Unionists have also become relaxed about North-South co-operation since the Belfast Agreement, having watched it turn from their apparent nemesis into a damp squib. Dublin has shown little interest in it, and no interest in paying for it. Unionist sabotage of cross-Border institutions through active indifference has proved barely necessary.

Perhaps a better question is why there is no nationalist elation.

Dublin has not trumpeted the six new areas, and Sinn Féin has claimed no credit for them, yet they look like a wish-list of nationalist ambition. Sport, broadcasting and universities hold huge all-Ireland cultural significance, telecommunications brings in new media, while justice and security promises a layer of accountability over British rule. If nothing else, Dublin has shown some gumption.

Unionist cynicism

Nationalists may share unionist cynicism at the potential of North-South co-operation along the Belfast Agreement model.

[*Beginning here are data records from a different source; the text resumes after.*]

-- ==== Sys2Proof/Machine/Choice.lean ====
section
/-!
DEFINITION. The page-boundary choice of a drive and the runs it begins (R64, R111 to R113), and the removal of an order
with its failure (R118).
-/
namespace Sys2Proof.Machine

/-- The extent of the lodgement of a number, if it has one (R137). -/
def State.extentOf (s : State) (n : Nat) : Option Location := (s.lodgement? n).bind fun l => l.extent

/-- The write work ready on drive `d`, with its extent: the lodgement in hand is in step READY, its work stands in the
drive's list and the drive mounts the active filing side (R111). -/
def State.readyWrite (s : State) (d : DriveNo) : Option (Nat × Location) :=
  match s.filing.hand, s.lib.active with
  | some (n, .ready), some sd =>
    if s.drives[d].work.contains (.write n) && s.drives[d].mountsSide sd then (s.extentOf n).map fun e => (n, e) else none
  | _, _ => none

/-- The write run of the lodgement in hand begins, over its extent (R140). -/
def beginWrite (d : DriveNo) (n : Nat) (e : Location) (s : State) : State :=
  ((s.modLodgement n fun l => { l with state := .writing, attempts := l.attempts + 1 }).modFiling fun g =>
      { g with hand := some (n, .run) }).modDrive d fun r =>
    { r with state := .writing, run := some { kind := .write, owner := n, page := 0, region := e.region, mark := .live } }

/-- A choice that yields no run leaves the drive IDLE (R112): linger is judged, a release asked for by an EXPORT or an
unrecorded cartridge is met (R55, R71), and an idle drive with no work makes the allocator run (R77). -/
def settleIdle (d : DriveNo) (s : State) : State :=
  let dr := s.drives[d]
  let s1 := s.modDrive d fun r => { r with
    state := .idle
    idleSince := if dr.state = .idle then r.idleSince else s.now
    run := none }
  let s2 := lingerJudge d s1
  let s3 := if s.holdsLeaving dr then askRelease d s2 else s2
  let s4 := releaseUnrecorded d s3
  if dr.work = [] ∧ dr.pin = false then runAllocator s4 else s4

/-- The read of an order is held: the write run begins if it is ready, else the drive is STALLED (R112). -/
def holdRead (d : DriveNo) (s : State) : State :=
  match s.readyWrite d with
  | some (n, e) => beginWrite d n e s
  | none => s.modDrive d fun r => { r with state := .stalled, run := none }

/-- The index read of an order begins: the one block at the location's start (R110). -/
def beginIndexRead (d : DriveNo) (o : FetchOrder) (s : State) : State :=
  (s.modOrder o.number fun o => { o with state := .reading }).modDrive d fun r =>
    { r with state := .reading
             run := some { kind := .index, owner := o.number, page := 0, region := o.loc.indexRegion, mark := .live } }

/-- The read of an order's next page, where R110 says that it lies. -/
def FetchOrder.pageRun (o : FetchOrder) (lengths : List Nat) : Run where
  kind := .page
  owner := o.number
  page := o.read + 1
  region := o.loc.pageRegion lengths o.read
  mark := .live

/-- A page read is judged for page halt and ring room, and begins with its entry admitted, or is held (R112). -/
def beginPageRead (d : DriveNo) (o : FetchOrder) (lengths : List Nat) (s : State) : State :=
  let g := s.rings[driveRing d]
  let u := o.pageRun lengths
  if s.link.halt && g.hasLive then holdRead d s
  else
    match g.admitPage (s.modulus (driveRing d)) u.owner u.page u.region.blocks with
    | some g' =>
      (s.modRing (driveRing d) fun _ => g').modDrive d fun r => { r with state := .reading, run := some u }
    | none => holdRead d s

/-- The next read of the order chosen: its index read, or the read of its next page (R112). -/
def chooseRead (d : DriveNo) (o : FetchOrder) (s : State) : State :=
  match o.lengths with
  | none => beginIndexRead d o s
  | some ls => beginPageRead d o ls s

/-- The oldest order of a priority in a drive's work list (R111). -/
def State.oldestIn (s : State) (d : DriveNo) (p : Priority) : Option FetchOrder :=
  s.fetch.queue.find? fun o => decide (o.priority = p) && s.drives[d].work.contains (.order o.number)

/-- The page-boundary choice: a COUNTER read, then the write run, then a POSTAL read, else none (R111). -/
def choose (d : DriveNo) (s : State) : State :=
  match s.oldestIn d .counter with
  | some o => chooseRead d o s
  | none =>
    match s.readyWrite d with
    | some (n, e) => beginWrite d n e s
    | none =>
      match s.oldestIn d .postal with
      | some o => chooseRead d o s
      | none => settleIdle d s

/-- A drive in IDLE or STALLED with no run in flight makes its choice (R113). -/
def chooseIfFree (d : DriveNo) (s : State) : State :=
  if (s.drives[d].state = .idle ∨ s.drives[d].state = .stalled) ∧ s.drives[d].run = none then choose d s else s

/-- A STALLED drive makes its choice again (R113). -/
def chooseIfStalled (d : DriveNo) (s : State) : State :=
  if s.drives[d].state = .stalled ∧ s.drives[d].run = none then choose d s else s

/-- The run of a drive has ended. -/
def endRun (d : DriveNo) (s : State) : State :=
  s.modDrive d fun r => { r with run := none }

/-- The ending of a run is discarded and the drive makes its choice (R65). -/
def discardEnding (d : DriveNo) (s : State) : State :=
  choose d (endRun d s)

/-- The STALLED drives whose rings' occupied figure fell since `before` make their choice again (R95). -/
def wakeLowered (before s : State) : State :=
  s.forDrives fun d t =>
    if t.rings[driveRing d].occupied < before.rings[driveRing d].occupied then chooseIfStalled d t else t

/-- An order leaves the fetch queue and every work list; a read run of it in flight is marked for discard (R65). -/
def removeOrder (n : Nat) (s : State) : State :=
  (s.modFetch fun q => { q with queue := q.queue.filter fun o => o.number ≠ n }).forDrives fun d t =>
    t.modDrive d fun r => { r with
      work := r.work.filter fun w => w ≠ .order n
      run := r.run.map fun u =>
        if (u.kind = .index ∨ u.kind = .page) ∧ u.owner = n then { u with mark := .discard } else u }

/-- A PAGE_OUT of an order is streaming (R118, R122). -/
def State.isStreaming (s : State) (n : Nat) : Bool :=
  allDrives.any fun d => s.rings[driveRing d].entries.any fun e => decide (e.owner = n) && e.streaming

/-- The PAGE_OUTs of an order that have ended or are streaming (R118). -/
def State.pagesSent (s : State) (o : FetchOrder) : Nat :=
  o.delivered + if s.isStreaming o.number then 1 else 0

/-- An order fails (R118): it leaves the queue, its entries are released, ORDER_FAILED is queued, and the LOAD of a side
left with no work is withdrawn. -/
def failOrder (n : Nat) (reason : FailReason) (s : State) : State :=
  match s.order? n with
  | none => s
  | some o =>
    let s1 := removeOrder n s
    let s2 := wakeLowered s1 (releaseOrder n s1)
    withdrawLoad o.loc.sideId (queueNotice (.orderFailed n reason (s.pagesSent o)) s2)

/-- Orders fail one after another. -/
def failOrders (ns : List Nat) (reason : FailReason) (s : State) : State :=
  ns.foldl (fun t n => failOrder n reason t) s

end Sys2Proof.Machine
end

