/-- The picker enters FAULT: its task ends, every queued task is dropped, reservations and releases are cleared, and every
WAITING order fails with reason PICKER (R76, R119), in take-in order (DESIGN CHOICE, notes/assumptions/52.md). The tasks are dropped
one by one, that in progress first and then in queue order, so the engine, which asks after each EXPORT dropped, may take a cartridge
whose mark clears before that of a lower-numbered one; R56, R76 and R136 give no order (DESIGN CHOICE, notes/assumptions/58.md). -/
def pickerFaults (s : State) : State :=
  let s1 := match s.picker.active with
    | some a => endDriveTask a s
    | none => s
  let s2 := s1.modPicker fun p => { p with state := .fault, queue := [], active := none }
  let s3 := s2.forDrives fun d t => t.modDrive d Drive.pickerFault
  failOrders s3.waitingOrders .picker (s.picker.tasks.foldl (fun t k => dropTask k t) s3)

/-- The task kind and cartridge of a PICKER_FAULT notice (R76). -/
def Picker.faultNotice (p : Picker) : Notice :=
  .pickerFault (p.active.map fun a => a.task.kind) ((p.active.bind fun a => a.task.cart).getD 0)

/-- A picker fault in READY (R76). DESIGN CHOICE (notes/assumptions/16.md): a picker already in FAULT is left as it is. -/
def faultPicker (s : State) : State :=
  if s.condition = .unformatted ∨ s.picker.state = .fault then s
  else arbitrate (queueNotice s.picker.faultNotice (pickerFaults s))

/-- PICKER_FAULT (R76). -/
def execPickerFault (s : State) : Host.Outcome State Fault Refusal := .next (faultPicker s)

-- The mechanism reset -----------------------------------------------------------------------------------------

/-- The facing side of the cartridge recorded in a drive. -/
def facingOf (cart : Option Cartridge) (facing : Side) : Option SideId := cart.map fun r => ⟨r.number, facing⟩

/-- The drive record a report gives (R86); `cart` is the cartridge recorded in the drive. -/
def DriveReport.set (rep : DriveReport) (cart : Option Cartridge) (r : Drive) : Drive :=
  match rep with
  | .absent => { r with state := .fault, fitted := false, reserved := none, mounted := none, unrecorded := false }
  | .fault f => { r with state := .fault, reserved := none, mounted := facingOf cart f, unrecorded := false }
  | .holding f => { r with state := .unloading, mounted := facingOf cart f, unrecorded := cart.isNone }
  | .vacant => { r with state := .empty, mounted := none, unrecorded := false }

/-- The report finds no cartridge that the drive could hold (R60). -/
def DriveReport.bare : DriveReport → Bool
  | .absent => true
  | .vacant => true
  | .fault _ => false
  | .holding _ => false

/-- A drive's LOAD, queued by the allocator before the mechanism reset completed, is withdrawn where the drive is found in
FAULT. -/
def dropLoadOf (d : DriveNo) (s : State) : State :=
  if s.drives[d].state = .fault then dropReservation d s else s

/-- A cartridge that the report leaves no place becomes OFFLINE; one it leaves in a drive in fault is trapped; either way
the active filing side is cleared if it names it (R59, R60). DESIGN CHOICE (notes/assumptions/44.md): an order taken in since
the full reset for a cartridge so found missing or trapped stays WAITING with its LOAD and reservation, and an EXPORT task
of it stays queued with its leaving mark; R60, R81 and R86 do not say what becomes of them. -/
def settleCart (rep : DriveReport) (c : Nat) (s : State) : State :=
  match rep with
  | .absent => clearActiveOf c (s.modCart c Cartridge.lost)
  | .vacant => clearActiveOf c (s.modCart c Cartridge.lost)
  | .fault _ => clearActiveOf c s
  | .holding _ => s

/-- One drive position of the report (R60 steps 2 and 4, R86). -/
def resetDrive (report : MechReport) (d : DriveNo) (s : State) : State :=
  let rep := report.drives[d]
  let cart := s.cartAt (.drive d)
  let t := s.modDrive d (DriveReport.set rep cart)
  let u := match cart with
    | some r => settleCart rep r.number t
    | none => t
  dropLoadOf d u

/-- A cartridge recorded in the picker's grip is lost when the picker holds none (R60 step 4). -/
def resetGrip (rep : PickerReport) (s : State) : State :=
  match rep, s.cartAt .picker with
  | .vacant, some r => clearActiveOf r.number (s.modCart r.number Cartridge.lost)
  | _, _ => s

/-- A cartridge recorded in the mail slot keeps its place while the slot is OCCUPIED and is OFFLINE otherwise; it has no
home slot, unless an IMPORT taken since the reset gave it one (R52, R60 step 3). -/
def Cartridge.resetMail (occupied importing : Bool) (r : Cartridge) : Cartridge :=
  if r.place = .mail ∧ importing = false then
    { r with place := if occupied then .mail else .offline, home := none }
  else r

/-- The cartridges recorded in a mail slot that the sweep finds EMPTY (R60 step 3). -/
def State.mailLost (s : State) : List Nat :=
  (s.lib.carts.filter fun r => decide (r.place = .mail) && !s.lib.mail && !s.importQueued r.number).map fun r => r.number

/-- The mail cartridges of the sweep (R60 step 3); the active filing side is cleared where its cartridge becomes OFFLINE
(R49). -/
def resetMailCarts (s : State) : State :=
  s.modLib fun l => { l with
    carts := l.carts.map fun r => r.resetMail s.lib.mail (s.importQueued r.number)
    active := l.active.filter fun sd => decide (sd.cart ∉ s.mailLost) }

/-- The return task of a recorded cartridge, if it lies in a drive now UNLOADING or in the picker (R60 step 4). -/
def State.returnTask (s : State) (r : Cartridge) : Option Task :=
  match r.place with
  | .drive d =>
    if s.drives[d].state = .unloading then some { kind := .unload, cart := some r.number, side := .A, drive := some d }
    else none
  | .picker => some { kind := .unload, cart := some r.number, side := .A, drive := none }
  | _ => none

/-- The unloads of unrecorded cartridges in drives, lowest drive first (R60, R86). -/
def State.unrecordedTasks (s : State) : List Task :=
  (allDrives.filter fun d => decide (s.drives[d].state = .unloading) && s.drives[d].unrecorded).map fun d =>
    { kind := .unload, cart := none, side := .A, drive := some d }

/-- The unload of an unrecorded cartridge that the picker holds (R60). -/
def State.gripTask (s : State) (rep : PickerReport) : List Task :=
  match rep, s.cartAt .picker with
  | .holding, none => [{ kind := .unload, cart := none, side := .A, drive := none }]
  | _, _ => []

/-- The sweep's tasks: the recorded cartridges in ascending order of number (R60), then the unrecorded ones, those in drives with
the lowest drive first and the one in the grip last. R60 gives the unrecorded ones no order (DESIGN CHOICE,
notes/assumptions/50.md). -/
def State.sweepTasks (s : State) (rep : PickerReport) : List Task :=
  s.lib.carts.filterMap s.returnTask ++ s.unrecordedTasks ++ s.gripTask rep

/-- The picker's state after a report that finds it clear: a FAULT is left (R76). -/
def PickerState.cleared : PickerState → PickerState
  | .fault => .idle
  | p => p

/-- The sweep's tasks are queued, or the picker is in FAULT and none is (R60 step 5, R86). A picker that has faulted between the full
reset and this completion, and that the report finds clear, leaves FAULT (R76), as a drive does; R60 and R76 do not speak of a fault in
that interval (DEDUCED, notes/assumptions/15.md). -/
def queueSweep (rep : PickerReport) (s : State) : State :=
  if rep = .fault then pickerFaults s
  else s.modPicker fun p => { p with state := p.state.cleared, queue := p.queue ++ s.sweepTasks rep }

/-- The completion of the mechanism reset (R60, R86). The lodgement in hand may hold an extent on the active filing side that this
report clears; as at a media error or a drive fault (R139) the extent is discarded and the engine asks again (DESIGN CHOICE,
notes/assumptions/53.md). -/
def mechanismReset (report : MechReport) (s : State) : State :=
  if s.mechReset then
    let s1 := resetMailCarts (resetGrip report.picker (s.forDrives (resetDrive report)))
    let s2 := queueSweep report.picker { s1 with mechReset := false }
    arbitrate (pickerChoose (runAllocator (activeLost (judgePins s2))))
  else s

/-- MECHANISM_RESET_COMPLETION (R60, R86). -/
def execMechanismResetCompletion (report : MechReport) (s : State) : Host.Outcome State Fault Refusal :=
  .next (mechanismReset report s)

-- Pick completions --------------------------------------------------------------------------------------------

/-- What leaves the place picked from: a drive's mounted cartridge and side, or the mail slot's OCCUPIED state (R44, R50,
R71). -/
def leavePoint (p : PickPoint) (s : State) : State :=
  match p with
  | .slot _ => s
  | .drive d => judgePin d (s.modDrive d fun r => { r with mounted := none, unrecorded := false })
  | .mail => s.modLib fun l => { l with mail := false }

/-- The task's pick is made; a cartridge bound for an OCCUPIED mail slot is held (R56). -/
def Active.pick (occupied : Bool) (a : Active) : Active :=
  { a with picked := true, waiting := decide (a.target = .mail) && occupied }

/-- A pick completion of the task in progress (R44). -/
def pickDone (p : PickPoint) (a : Active) (s : State) : State :=
  let t := leavePoint p (modCartOf a.task.cart (fun r => { r with place := .picker }) s)
  t.modPicker fun q => { q with active := some (a.pick t.lib.mail) }

/-- A pick completion is taken when the task in progress awaits it. -/
def picked (p : PickPoint) (s : State) : State :=
  match s.picker.active with
  | some a => if a.picked = false ∧ a.source = some p then pickDone p a s else s
  | none => s

/-- PICK_COMPLETION (R44). -/
def execPickCompletion (point : PickPoint) (s : State) : Host.Outcome State Fault Refusal := .next (picked point s)

-- Placement completions ---------------------------------------------------------------------------------------

/-- The task has ended: the allocator runs and the picker chooses (R73, R77). -/
def afterTask (s : State) : State := pickerChoose (runAllocator s)

/-- The drive an UNLOAD emptied becomes EMPTY (R71). -/
def emptyDrive (a : Active) (s : State) : State :=
  match a.task.kind, a.task.drive with
  | .unload, some d => s.modDrive d fun r => if r.state = .unloading then { r with state := .empty } else r
  | _, _ => s

/-- An IMPORT has placed its cartridge: the notice, and the write engine's question (R53, R136). -/
def importPlaced (a : Active) (n : Nat) (s : State) : State :=
  match a.task.kind, a.task.cart with
  | .importTask, some c => engineAsk (queueNotice (.cartridgePlaced c (.slot n) n .done) s)
  | _, _ => s

/-- A placement in slot `n`: the place and the home slot (R44). -/
def placeInSlot (n : Nat) (a : Active) (s : State) : State :=
  afterTask (importPlaced a n (endTask (emptyDrive a
    (modCartOf a.task.cart (fun r => { r with place := .slot n, home := some n }) s))))

/-- The drive takes a LOAD's placement: mounted side set, reservation cleared, spin-up issued (R63). -/
def takeLoad (a : Active) (r : Drive) : Drive :=
  { r with
    mounted := a.task.cart.map fun c => ⟨c, a.task.side⟩
    unrecorded := a.task.cart.isNone
    reserved := none
    state := .spinup }

/-- The drive takes back the cartridge that was returned to it, and spins up unless it is in FAULT (R44, R63, R71). -/
def takeBack (a : Active) (r : Drive) : Drive :=
  { r with
    mounted := a.wasMounted
    unrecorded := a.task.cart.isNone
    state := if r.state = .fault then .fault else .spinup }

/-- A cartridge placed in a drive in FAULT is trapped (R59): the active filing side is cleared if it names it, and the
orders waiting for it fail (R81, R118). -/
def trapPlaced (d : DriveNo) (cart : Option Nat) (s : State) : State :=
  match cart with
  | some c =>
    if s.drives[d].state = .fault then
      activeLost (failOrders (s.waitingFor c) .drive (clearActiveOf c s))
    else s
  | none => s

/-- A placement in drive `d`: a LOAD's, or the return of a cartridge that found no slot (R63, R71). -/
def placeInDrive (d : DriveNo) (a : Active) (s : State) : State :=
  let s1 := modCartOf a.task.cart (fun r => { r with place := .drive d }) s
  match a.task.kind with
  | .load => afterTask (endTask (s1.modDrive d (takeLoad a)))
  | _ => afterTask (endTask (trapPlaced d a.task.cart (dropReservation d (s1.modDrive d (takeBack a)))))

/-- A cartridge in the mail slot has no home slot; its former slot is the home slot it had, if it had one (R42). -/
def Cartridge.toMail (r : Cartridge) : Cartridge :=
  { r with place := .mail, home := none, former := if r.home.isSome then r.home else r.former }

/-- The notice that ends an EXPORT, or an IMPORT that found no slot (R53, R56). -/
def mailNotice (a : Active) (s : State) : State :=
  match a.task.kind, a.task.cart with
  | .exportTask, some c =>
    queueNotice (.cartridgeAtMailSlot c ((s.cart? c).bind fun r => r.former)) (clearLeaving c s)
  | .importTask, some c => queueNotice (.cartridgePlaced c .mail 0 .noFreeSlot) s
  | _, _ => s

/-- A placement in the mail slot (R44, R50). -/
def placeInMail (a : Active) (s : State) : State :=
  slotOpened (runAllocator (endTask (mailNotice a
    ((modCartOf a.task.cart Cartridge.toMail s).modLib fun l => { l with mail := true }))))
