-- ==== Sys2Proof/Machine/Tick.lean ====
section
/-!
DEFINITION. What the part does by itself when no command waits: the decoder reads, the arbiter places, an expired timer is
taken, or the time base advances by one unit of 0.25 s. DESIGN CHOICE: the manual gives these moves and leaves their order
open.
-/
namespace Sys2Proof.Machine

-- The arbiter -------------------------------------------------------------------------------------------------

/-- The streaming PAGE_OUT has room for its last byte. -/
def State.canEnd (s : State) (st : Stream) : Bool :=
  (s.streamEntry st).any fun e => decide (e.bytes - st.sent ≤ s.link.room)

/-- The message at the first rank that has one has room (R189). -/
def State.canPlace (s : State) : Bool :=
  match s.link.decoder, s.link.notices with
  | .placing p, _ => decide ((p.bytes s.link.lost).length ≤ s.link.room)
  | _, n :: _ => decide (n.bytes.length ≤ s.link.room)
  | _, [] => !s.link.halt && s.nextOffer.isSome && decide (headBytes ≤ s.link.room)

/-- The arbiter has a move to make. -/
def State.canArbitrate (s : State) : Bool :=
  match s.link.streaming with
  | some st => s.canEnd st
  | none => s.canPlace

/-- The arbiter's move: the end of a streaming PAGE_OUT, or its choice (R189, R190). -/
def arbiterMove (s : State) : State :=
  match s.link.streaming with
  | some _ => endPageOut s
  | none => arbitrate s

-- Timers and time ---------------------------------------------------------------------------------------------

/-- A timer has run out. -/
def State.due (s : State) (timer : Option Nat) : Bool := timer.any fun t => decide (t ≤ s.now)

/-- The first expiry event that is due, if any. -/
def State.dueExpiry (s : State) : Option (State → State) :=
  match allDrives.find? fun d => s.due s.drives[d].hold with
  | some d => some (holdExpires d)
  | none =>
    match allDrives.find? fun d => s.due s.drives[d].linger with
    | some d => some (lingerExpires d)
    | none =>
      if s.due s.picker.reopening then some reopens
      else
        match s.filing.table.find? fun l => s.due l.idle with
        | some l => some (idleExpires l.number)
        | none => if s.due s.line.poll then some pollExpires else none

/-- A due expiry is taken, or the time base advances by one unit. -/
def timeMove (s : State) : State :=
  match s.dueExpiry with
  | some f => f s
  | none => { s with now := s.now + 1 }

/-- The part's own move when no command waits. -/
def idle (s : State) : State :=
  if s.canRead then decoderMove s
  else if s.canArbitrate then arbiterMove s
  else timeMove s

end Sys2Proof.Machine
end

Another possibility is that nationalists have begun believing Brexit is about to prise Northern Ireland out of the UK virtually overnight, rendering tedious negotiating details irrelevant. This is a fond hope, and lapsing into it instead of paying attention is a classic nationalist failing.

The likeliest outcome of Brexit is a looser UK union with new all-Ireland arrangements, but those arrangements will have to be understood and worked to deliver.

The Irish Government has presumably given this a great deal of thought.But it faces an uphill task, while nobody in Belfast, apart from Allister, seems to care.